• [TASK STATEMENT]: Give back, word for word, the lines in the listing below from the one holding "s.tp with ce" down to the one holding "def State.getX (s", both ends included.

• [DATA TO EXAMINE]:

══════════

-- ==== Sys2Proof/Machine/Basic.lean ====
section
/-!
DEFINITION. The plainest operations on the state: the TP in focus, registers, tasks, free values, and how an operation
stops before its end.
-/
namespace Sys2Proof

/-- The unit code of a chain engine (R13). -/
def ChainUnit.code : ChainUnit → Nat
  | .ce => 4
  | .ie => 5
  | .he => 6

/-- The chain engine of a unit code. -/
def ChainUnit.ofCode (c : Nat) : Option ChainUnit :=
  match c with
  | 4 => some .ce
  | 5 => some .ie
  | 6 => some .he
  | _ => none

end Sys2Proof

namespace Sys2Proof.Machine

/-! ## Which TP is in focus -/

/-- The state of TP `n` (64 × die + tile). -/
def State.getTp (s : State) (n : Nat) : Tp := if n = s.cur then s.tp else (Map.find s.others n).getD {}

/-- Replace the state of TP `n`. -/
def State.setTp (s : State) (n : Nat) (t : Tp) : State :=
  if n = s.cur then { s with tp := t } else { s with others := Map.put s.others n t }

/-- Bring TP `n` into focus. -/
def State.focus (s : State) (n : Nat) : State :=
  if n = s.cur then s
  else { s with cur := n, tp := s.getTp n, others := Map.put (Map.del s.others n) s.cur s.tp }

/-- The TPs whose state differs from reset, the focus first. -/
def State.tpNumbers (s : State) : List Nat := s.cur :: s.others.map (fun e => e.1)

/-- Change every TP. -/
def State.mapTps (s : State) (f : Nat → Tp → Tp) : State :=
  { s with tp := f s.cur s.tp, others := s.others.map (fun e => (e.1, f e.1 e.2)) }

/-- Die and tile of a TP number (R4). -/
def dieOf (n : Nat) : Nat := n / 64
def tileOf (n : Nat) : Nat := n % 64

/-! ## Field updates -/

def State.setAc (s : State) (a : Ac) : State := { s with tp := { s.tp with ac := a } }
def State.setEc (s : State) (a : Ec) : State := { s with tp := { s.tp with ec := a } }
def State.setBe (s : State) (a : Be) : State := { s with tp := { s.tp with be := a } }
def State.setMod (s : State) (m : Module) : State := { s with mod := m }

/-- A chain engine of the TP in focus. -/
def State.eng (s : State) : ChainUnit → Chain
  | .ce => s.tp.ce
  | .ie => s.tp.ie
  | .he => s.tp.he

def State.setEng (s : State) (u : ChainUnit) (c : Chain) : State :=
  match u with
  | .ce => { s with tp := { s.tp with ce := c } }
  | .ie => { s with tp := { s.tp with ie := c } }
  | .he => { s with tp := { s.tp with he := c } }

/-! ## Registers of the access core -/

/-- An integer register: x0 reads zero. -/
def State.getX (s : State) (r : BitVec 5) : Dword := if r = 0 then 0 else Sparse.get s.tp.ac.x r.toNat

/-- Write an integer register: a write to x0 is discarded. -/
def State.setX (s : State) (r : BitVec 5) (v : Dword) : State :=
  if r = 0 then s else s.setAc { s.tp.ac with x := Sparse.set s.tp.ac.x r.toNat v }

def State.getF (s : State) (r : BitVec 5) : Dword := Sparse.get s.tp.ac.f r.toNat
def State.setF (s : State) (r : BitVec 5) (v : Dword) : State :=
  s.setAc { s.tp.ac with f := Sparse.set s.tp.ac.f r.toNat v }

def State.setPc (s : State) (v : Dword) : State := s.setAc { s.tp.ac with pc := v }

def State.getHandle (s : State) (n : BitVec 4) : Handle := (Map.find s.tp.ac.handles n.toNat).getD {}
def State.setHandle (s : State) (n : BitVec 4) (h : Handle) : State :=
  s.setAc { s.tp.ac with handles := Map.put s.tp.ac.handles n.toNat h }

/-! ## Registers of the execute core (R312, R313, R126) -/

/-- A scalar: e0 reads zero. -/
def State.getE (s : State) (r : Nat) : Dword := if r = 0 then 0 else Sparse.get s.tp.ec.e r

/-- Write a scalar: a write to e0 is discarded (R312). -/
def State.setE (s : State) (r : Nat) (v : Dword) : State :=
  if r = 0 then s else s.setEc { s.tp.ec with e := Sparse.set s.tp.ec.e r v }

/-- The physical tile register of a name, under rotation (R126). -/
def Ec.tileReg (ec : Ec) (n : Nat) : Nat := if n < 16 then n else 16 + (n - 16 + ec.rrb.toNat) % 16

/-- The physical predicate of a name, under rotation (R126). -/
def Ec.predReg (ec : Ec) (n : Nat) : Nat := if n < 8 then n else 8 + (n - 8 + ec.prb.toNat) % 8

/-- A tile register by its name. -/
def State.getW (s : State) (n : Nat) : Tile := (Map.find s.tp.ec.w (s.tp.ec.tileReg n)).getD []

/-- Write a physical tile register. -/
def State.putW (s : State) (phys : Nat) (t : Tile) : State :=
  s.setEc { s.tp.ec with w := Map.put s.tp.ec.w phys t }

/-- Write a physical tile register where `on` holds: a 64-bit word of two cells written whole loses its poison (R266). -/
def State.writeW (s : State) (phys : Nat) (on : Nat → Bool) (v : Nat → Word) : State :=
  let old := (Map.find s.tp.ec.w phys).getD []
  let s := s.putW phys (Sparse.ofFn 1024 (fun c => if on c then v c else Sparse.get old c))
  if s.tp.poison.isEmpty then s
  else { s with tp := { s.tp with poison := s.tp.poison.filter (fun q =>
    !(q.1 == 1 && q.2 / 512 == phys && on (2 * (q.2 % 512)) && on (2 * (q.2 % 512) + 1))) } }

/-- A predicate by its name: p0 reads as all ones (R312). -/
def State.getP (s : State) (n : Nat) : BitVec 1024 :=
  if n = 0 then BitVec.allOnes 1024 else Sparse.get s.tp.ec.p (s.tp.ec.predReg n)

/-- Write a predicate: a write to p0 is discarded (R312). -/
def State.setP (s : State) (n : Nat) (v : BitVec 1024) : State :=
  if n = 0 then s else s.setEc { s.tp.ec with p := Sparse.set s.tp.ec.p (s.tp.ec.predReg n) v }

/-- The cycle from which a push may be made. -/
def Push.due : Push → Nat
  | .token d _ => d
  | .scalar d _ _ => d
  | .tile d _ _ => d

/-! ## Butterfly registers -/

def State.getAcc (s : State) (n : Nat) : Sparse 64 := (Map.find s.tp.be.acc n).getD []
def State.setAcc (s : State) (n : Nat) (v : Sparse 64) : State := s.setBe { s.tp.be with acc := Map.put s.tp.be.acc n v }
def State.getSd (s : State) (n : Nat) : Half := Sparse.get s.tp.be.sd n
def State.setSd (s : State) (n : Nat) (v : Half) : State := s.setBe { s.tp.be with sd := Sparse.set s.tp.be.sd n v }
def State.getCb (s : State) (n : Nat) : Sparse 32 := (Map.find s.tp.be.cb n).getD []
def State.setCb (s : State) (n : Nat) (v : Sparse 32) : State := s.setBe { s.tp.be with cb := Map.put s.tp.be.cb n v }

══════════

• [ANSWER BOX]:
  | .ce => { s with tp := { s.tp with ce := c } }
  | .ie => { s with tp := { s.tp with ie := c } }
  | .he => { s with tp := { s.tp with he := c } }

/-! ## Registers of the access core -/

/-- An integer register: x0 reads zero. -/
def State.getX (s : State) (r : BitVec 5) : Dword := if r = 0 then 0 else Sparse.get s.tp.ac.x r.toNat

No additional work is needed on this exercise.